EXERCISE OBJECTIVE → Verbatim, and with nothing else, reproduce the data below from its first line through the line containing "(s.setCore n k).core".

(Saved data entries)
___
-- ==== Sys2Proof/Laws/State.lean ====
section
/-! SUPPORT. Fields of the state after an update: one lemma per field that an update leaves alone, and what a unit reads as after a
write of it or of another. -/

namespace Sys2Proof.Machine

/-! ### A unit read back -/

@[simp] theorem State.setCore_core (s : State) (n m : Nat) (k : Core) :
    (s.setCore n k).core m = if m = n then k else s.core m := Sparse.get_set _ _ _ _ _
@[simp] theorem State.updCore_core (s : State) (n m : Nat) (f : Core → Core) :
    (s.updCore n f).core m = if m = n then f (s.core n) else s.core m := Sparse.get_set _ _ _ _ _
@[simp] theorem State.setCluster_cluster (s : State) (n m : Nat) (k : Cluster) :
    (s.setCluster n k).cluster m = if m = n then k else s.cluster m := Sparse.get_set _ _ _ _ _
@[simp] theorem State.updCluster_cluster (s : State) (n m : Nat) (f : Cluster → Cluster) :
    (s.updCluster n f).cluster m = if m = n then f (s.cluster n) else s.cluster m := Sparse.get_set _ _ _ _ _
@[simp] theorem State.setDie_die (s : State) (n m : Nat) (k : Die) :
    (s.setDie n k).die m = if m = n then k else s.die m := Sparse.get_set _ _ _ _ _
@[simp] theorem State.updDie_die (s : State) (n m : Nat) (f : Die → Die) :
    (s.updDie n f).die m = if m = n then f (s.die n) else s.die m := Sparse.get_set _ _ _ _ _
@[simp] theorem State.setGate_gate (s : State) (n m : Nat) (k : Gate) :
    (s.setGate n k).gate m = if m = n then k else s.gate m := Sparse.get_set _ _ _ _ _
@[simp] theorem State.updGate_gate (s : State) (n m : Nat) (f : Gate → Gate) :
    (s.updGate n f).gate m = if m = n then f (s.gate n) else s.gate m := Sparse.get_set _ _ _ _ _
@[simp] theorem State.setPort_port (s : State) (n m : Nat) (k : Port) :
    (s.setPort n k).port m = if m = n then k else s.port m := Sparse.get_set _ _ _ _ _
@[simp] theorem State.updPort_port (s : State) (n m : Nat) (f : Port → Port) :
    (s.updPort n f).port m = if m = n then f (s.port n) else s.port m := Sparse.get_set _ _ _ _ _
@[simp] theorem State.setPartn_partn (s : State) (n m : Nat) (k : Partition) :
    (s.setPartn n k).partn m = if m = n then k else s.partn m := Sparse.get_set _ _ _ _ _
@[simp] theorem State.updPartn_partn (s : State) (n m : Nat) (f : Partition → Partition) :
    (s.updPartn n f).partn m = if m = n then f (s.partn n) else s.partn m := Sparse.get_set _ _ _ _ _
@[simp] theorem State.setCore_cluster (s : State) (n m : Nat) (k : Core) : (s.setCore n k).cluster m = s.cluster m := rfl
@[simp] theorem State.updCore_cluster (s : State) (n m : Nat) (f : Core → Core) : (s.updCore n f).cluster m = s.cluster m := rfl
@[simp] theorem State.setCore_die (s : State) (n m : Nat) (k : Core) : (s.setCore n k).die m = s.die m := rfl
@[simp] theorem State.updCore_die (s : State) (n m : Nat) (f : Core → Core) : (s.updCore n f).die m = s.die m := rfl
@[simp] theorem State.setCore_gate (s : State) (n m : Nat) (k : Core) : (s.setCore n k).gate m = s.gate m := rfl
@[simp] theorem State.updCore_gate (s : State) (n m : Nat) (f : Core → Core) : (s.updCore n f).gate m = s.gate m := rfl
@[simp] theorem State.setCore_port (s : State) (n m : Nat) (k : Core) : (s.setCore n k).port m = s.port m := rfl
@[simp] theorem State.updCore_port (s : State) (n m : Nat) (f : Core → Core) : (s.updCore n f).port m = s.port m := rfl
@[simp] theorem State.setCore_partn (s : State) (n m : Nat) (k : Core) : (s.setCore n k).partn m = s.partn m := rfl
@[simp] theorem State.updCore_partn (s : State) (n m : Nat) (f : Core → Core) : (s.updCore n f).partn m = s.partn m := rfl
@[simp] theorem State.setCluster_core (s : State) (n m : Nat) (k : Cluster) : (s.setCluster n k).core m = s.core m := rfl
@[simp] theorem State.updCluster_core (s : State) (n m : Nat) (f : Cluster → Cluster) : (s.updCluster n f).core m = s.core m := rfl
@[simp] theorem State.setCluster_die (s : State) (n m : Nat) (k : Cluster) : (s.setCluster n k).die m = s.die m := rfl
@[simp] theorem State.updCluster_die (s : State) (n m : Nat) (f : Cluster → Cluster) : (s.updCluster n f).die m = s.die m := rfl
@[simp] theorem State.setCluster_gate (s : State) (n m : Nat) (k : Cluster) : (s.setCluster n k).gate m = s.gate m := rfl
@[simp] theorem State.updCluster_gate (s : State) (n m : Nat) (f : Cluster → Cluster) : (s.updCluster n f).gate m = s.gate m := rfl
@[simp] theorem State.setCluster_port (s : State) (n m : Nat) (k : Cluster) : (s.setCluster n k).port m = s.port m := rfl
@[simp] theorem State.updCluster_port (s : State) (n m : Nat) (f : Cluster → Cluster) : (s.updCluster n f).port m = s.port m := rfl
@[simp] theorem State.setCluster_partn (s : State) (n m : Nat) (k : Cluster) : (s.setCluster n k).partn m = s.partn m := rfl
@[simp] theorem State.updCluster_partn (s : State) (n m : Nat) (f : Cluster → Cluster) : (s.updCluster n f).partn m = s.partn m := rfl
@[simp] theorem State.setDie_core (s : State) (n m : Nat) (k : Die) : (s.setDie n k).core m = s.core m := rfl
@[simp] theorem State.updDie_core (s : State) (n m : Nat) (f : Die → Die) : (s.updDie n f).core m = s.core m := rfl
@[simp] theorem State.setDie_cluster (s : State) (n m : Nat) (k : Die) : (s.setDie n k).cluster m = s.cluster m := rfl
@[simp] theorem State.updDie_cluster (s : State) (n m : Nat) (f : Die → Die) : (s.updDie n f).cluster m = s.cluster m := rfl
@[simp] theorem State.setDie_gate (s : State) (n m : Nat) (k : Die) : (s.setDie n k).gate m = s.gate m := rfl
@[simp] theorem State.updDie_gate (s : State) (n m : Nat) (f : Die → Die) : (s.updDie n f).gate m = s.gate m := rfl
@[simp] theorem State.setDie_port (s : State) (n m : Nat) (k : Die) : (s.setDie n k).port m = s.port m := rfl
@[simp] theorem State.updDie_port (s : State) (n m : Nat) (f : Die → Die) : (s.updDie n f).port m = s.port m := rfl
@[simp] theorem State.setDie_partn (s : State) (n m : Nat) (k : Die) : (s.setDie n k).partn m = s.partn m := rfl
@[simp] theorem State.updDie_partn (s : State) (n m : Nat) (f : Die → Die) : (s.updDie n f).partn m = s.partn m := rfl
@[simp] theorem State.setGate_core (s : State) (n m : Nat) (k : Gate) : (s.setGate n k).core m = s.core m := rfl
@[simp] theorem State.updGate_core (s : State) (n m : Nat) (f : Gate → Gate) : (s.updGate n f).core m = s.core m := rfl
@[simp] theorem State.setGate_cluster (s : State) (n m : Nat) (k : Gate) : (s.setGate n k).cluster m = s.cluster m := rfl
@[simp] theorem State.updGate_cluster (s : State) (n m : Nat) (f : Gate → Gate) : (s.updGate n f).cluster m = s.cluster m := rfl
@[simp] theorem State.setGate_die (s : State) (n m : Nat) (k : Gate) : (s.setGate n k).die m = s.die m := rfl
@[simp] theorem State.updGate_die (s : State) (n m : Nat) (f : Gate → Gate) : (s.updGate n f).die m = s.die m := rfl
@[simp] theorem State.setGate_port (s : State) (n m : Nat) (k : Gate) : (s.setGate n k).port m = s.port m := rfl
@[simp] theorem State.updGate_port (s : State) (n m : Nat) (f : Gate → Gate) : (s.updGate n f).port m = s.port m := rfl
@[simp] theorem State.setGate_partn (s : State) (n m : Nat) (k : Gate) : (s.setGate n k).partn m = s.partn m := rfl
@[simp] theorem State.updGate_partn (s : State) (n m : Nat) (f : Gate → Gate) : (s.updGate n f).partn m = s.partn m := rfl
@[simp] theorem State.setPort_core (s : State) (n m : Nat) (k : Port) : (s.setPort n k).core m = s.core m := rfl
@[simp] theorem State.updPort_core (s : State) (n m : Nat) (f : Port → Port) : (s.updPort n f).core m = s.core m := rfl
@[simp] theorem State.setPort_cluster (s : State) (n m : Nat) (k : Port) : (s.setPort n k).cluster m = s.cluster m := rfl
@[simp] theorem State.updPort_cluster (s : State) (n m : Nat) (f : Port → Port) : (s.updPort n f).cluster m = s.cluster m := rfl
@[simp] theorem State.setPort_die (s : State) (n m : Nat) (k : Port) : (s.setPort n k).die m = s.die m := rfl
@[simp] theorem State.updPort_die (s : State) (n m : Nat) (f : Port → Port) : (s.updPort n f).die m = s.die m := rfl
@[simp] theorem State.setPort_gate (s : State) (n m : Nat) (k : Port) : (s.setPort n k).gate m = s.gate m := rfl
@[simp] theorem State.updPort_gate (s : State) (n m : Nat) (f : Port → Port) : (s.updPort n f).gate m = s.gate m := rfl
@[simp] theorem State.setPort_partn (s : State) (n m : Nat) (k : Port) : (s.setPort n k).partn m = s.partn m := rfl
@[simp] theorem State.updPort_partn (s : State) (n m : Nat) (f : Port → Port) : (s.updPort n f).partn m = s.partn m := rfl
@[simp] theorem State.setPartn_core (s : State) (n m : Nat) (k : Partition) : (s.setPartn n k).core m = s.core m := rfl
@[simp] theorem State.updPartn_core (s : State) (n m : Nat) (f : Partition → Partition) : (s.updPartn n f).core m = s.core m := rfl
@[simp] theorem State.setPartn_cluster (s : State) (n m : Nat) (k : Partition) : (s.setPartn n k).cluster m = s.cluster m := rfl
@[simp] theorem State.updPartn_cluster (s : State) (n m : Nat) (f : Partition → Partition) : (s.updPartn n f).cluster m = s.cluster m := rfl
@[simp] theorem State.setPartn_die (s : State) (n m : Nat) (k : Partition) : (s.setPartn n k).die m = s.die m := rfl
@[simp] theorem State.updPartn_die (s : State) (n m : Nat) (f : Partition → Partition) : (s.updPartn n f).die m = s.die m := rfl
@[simp] theorem State.setPartn_gate (s : State) (n m : Nat) (k : Partition) : (s.setPartn n k).gate m = s.gate m := rfl
@[simp] theorem State.updPartn_gate (s : State) (n m : Nat) (f : Partition → Partition) : (s.updPartn n f).gate m = s.gate m := rfl
@[simp] theorem State.setPartn_port (s : State) (n m : Nat) (k : Partition) : (s.setPartn n k).port m = s.port m := rfl
@[simp] theorem State.updPartn_port (s : State) (n m : Nat) (f : Partition → Partition) : (s.updPartn n f).port m = s.port m := rfl

@[simp] theorem State.updR_regs (s : State) (c d : Nat) (f : CoreRegs → CoreRegs) :
    (s.updR c f).regs d = if d = c then f (s.regs c) else s.regs d := by
  unfold State.updR State.regs
  rw [State.updCore_core]
  split <;> rfl
@[simp] theorem State.setSlot_slot (s : State) (d n e m : Nat) (v : Slot) :
    (s.setSlot d n v).slot e m = if e = d ∧ m = n then v else s.slot e m := by
  unfold State.setSlot State.slot
  rw [State.updDie_die]
  by_cases h : e = d
  · subst h; simp [Sparse.get_set]
  · simp [h]
@[simp] theorem State.setQueue_queue (s : State) (d p q e m r : Nat) (v : Queue) (h : 8 * p + q ≠ 8 * m + r ∨ (p = m ∧ q = r)) :
    (s.setQueue d p q v).queue e m r = if e = d ∧ p = m ∧ q = r then v else s.queue e m r := by
  unfold State.setQueue State.queue
  rw [State.updDie_die]
  by_cases he : e = d
  · subst he
    rcases h with h | ⟨rfl, rfl⟩
    · have h1 : ¬ (p = m ∧ q = r) := by rintro ⟨rfl, rfl⟩; exact h rfl
      have h2 : ¬ 8 * m + r = 8 * p + q := fun x => h x.symm
      simp [Sparse.get_set, h1, h2]
    · simp
  · simp [he]

/-! ### Registers -/

@[simp] theorem CoreRegs.setW_d (r : CoreRegs) (n : Reg) (v : Word) : (r.setW n v).d = r.d := rfl
@[simp] theorem CoreRegs.setW_k (r : CoreRegs) (n : Reg) (v : Word) : (r.setW n v).k = r.k := rfl
@[simp] theorem CoreRegs.setW_sp (r : CoreRegs) (n : Reg) (v : Word) : (r.setW n v).sp = r.sp := rfl
@[simp] theorem CoreRegs.setW_ctl (r : CoreRegs) (n : Reg) (v : Word) : (r.setW n v).ctl = r.ctl := rfl
@[simp] theorem CoreRegs.setW_cnt (r : CoreRegs) (n : Reg) (v : Word) : (r.setW n v).cnt = r.cnt := rfl
@[simp] theorem CoreRegs.setW_shadow (r : CoreRegs) (n : Reg) (v : Word) : (r.setW n v).shadow = r.shadow := rfl
@[simp] theorem CoreRegs.setW_frames (r : CoreRegs) (n : Reg) (v : Word) : (r.setW n v).frames = r.frames := rfl
@[simp] theorem CoreRegs.setD_w (r : CoreRegs) (x : DReg) (v : Int) : (r.setD x v).w = r.w := rfl
@[simp] theorem CoreRegs.setD_k (r : CoreRegs) (x : DReg) (v : Int) : (r.setD x v).k = r.k := rfl
@[simp] theorem CoreRegs.setD_sp (r : CoreRegs) (x : DReg) (v : Int) : (r.setD x v).sp = r.sp := rfl
@[simp] theorem CoreRegs.setD_ctl (r : CoreRegs) (x : DReg) (v : Int) : (r.setD x v).ctl = r.ctl := rfl
@[simp] theorem CoreRegs.setD_frames (r : CoreRegs) (x : DReg) (v : Int) : (r.setD x v).frames = r.frames := rfl
@[simp] theorem CoreRegs.setCap_w (r : CoreRegs) (n : Nat) (v : Cap) : (r.setCap n v).w = r.w := rfl
@[simp] theorem CoreRegs.setCap_d (r : CoreRegs) (n : Nat) (v : Cap) : (r.setCap n v).d = r.d := rfl
@[simp] theorem CoreRegs.setCap_sp (r : CoreRegs) (n : Nat) (v : Cap) : (r.setCap n v).sp = r.sp := rfl
@[simp] theorem CoreRegs.setCap_ctl (r : CoreRegs) (n : Nat) (v : Cap) : (r.setCap n v).ctl = r.ctl := rfl
@[simp] theorem CoreRegs.setCap_frames (r : CoreRegs) (n : Nat) (v : Cap) : (r.setCap n v).frames = r.frames := rfl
___
SOLUTION TO THE EXERCISE →
-- ==== Sys2Proof/Laws/State.lean ====
section
/-! SUPPORT. Fields of the state after an update: one lemma per field that an update leaves alone, and what a unit reads as after a
write of it or of another. -/

namespace Sys2Proof.Machine

/-! ### A unit read back -/

@[simp] theorem State.setCore_core (s : State) (n m : Nat) (k : Core) :
    (s.setCore n k).core m = if m = n then k else s.core m := Sparse.get_set _ _ _ _ _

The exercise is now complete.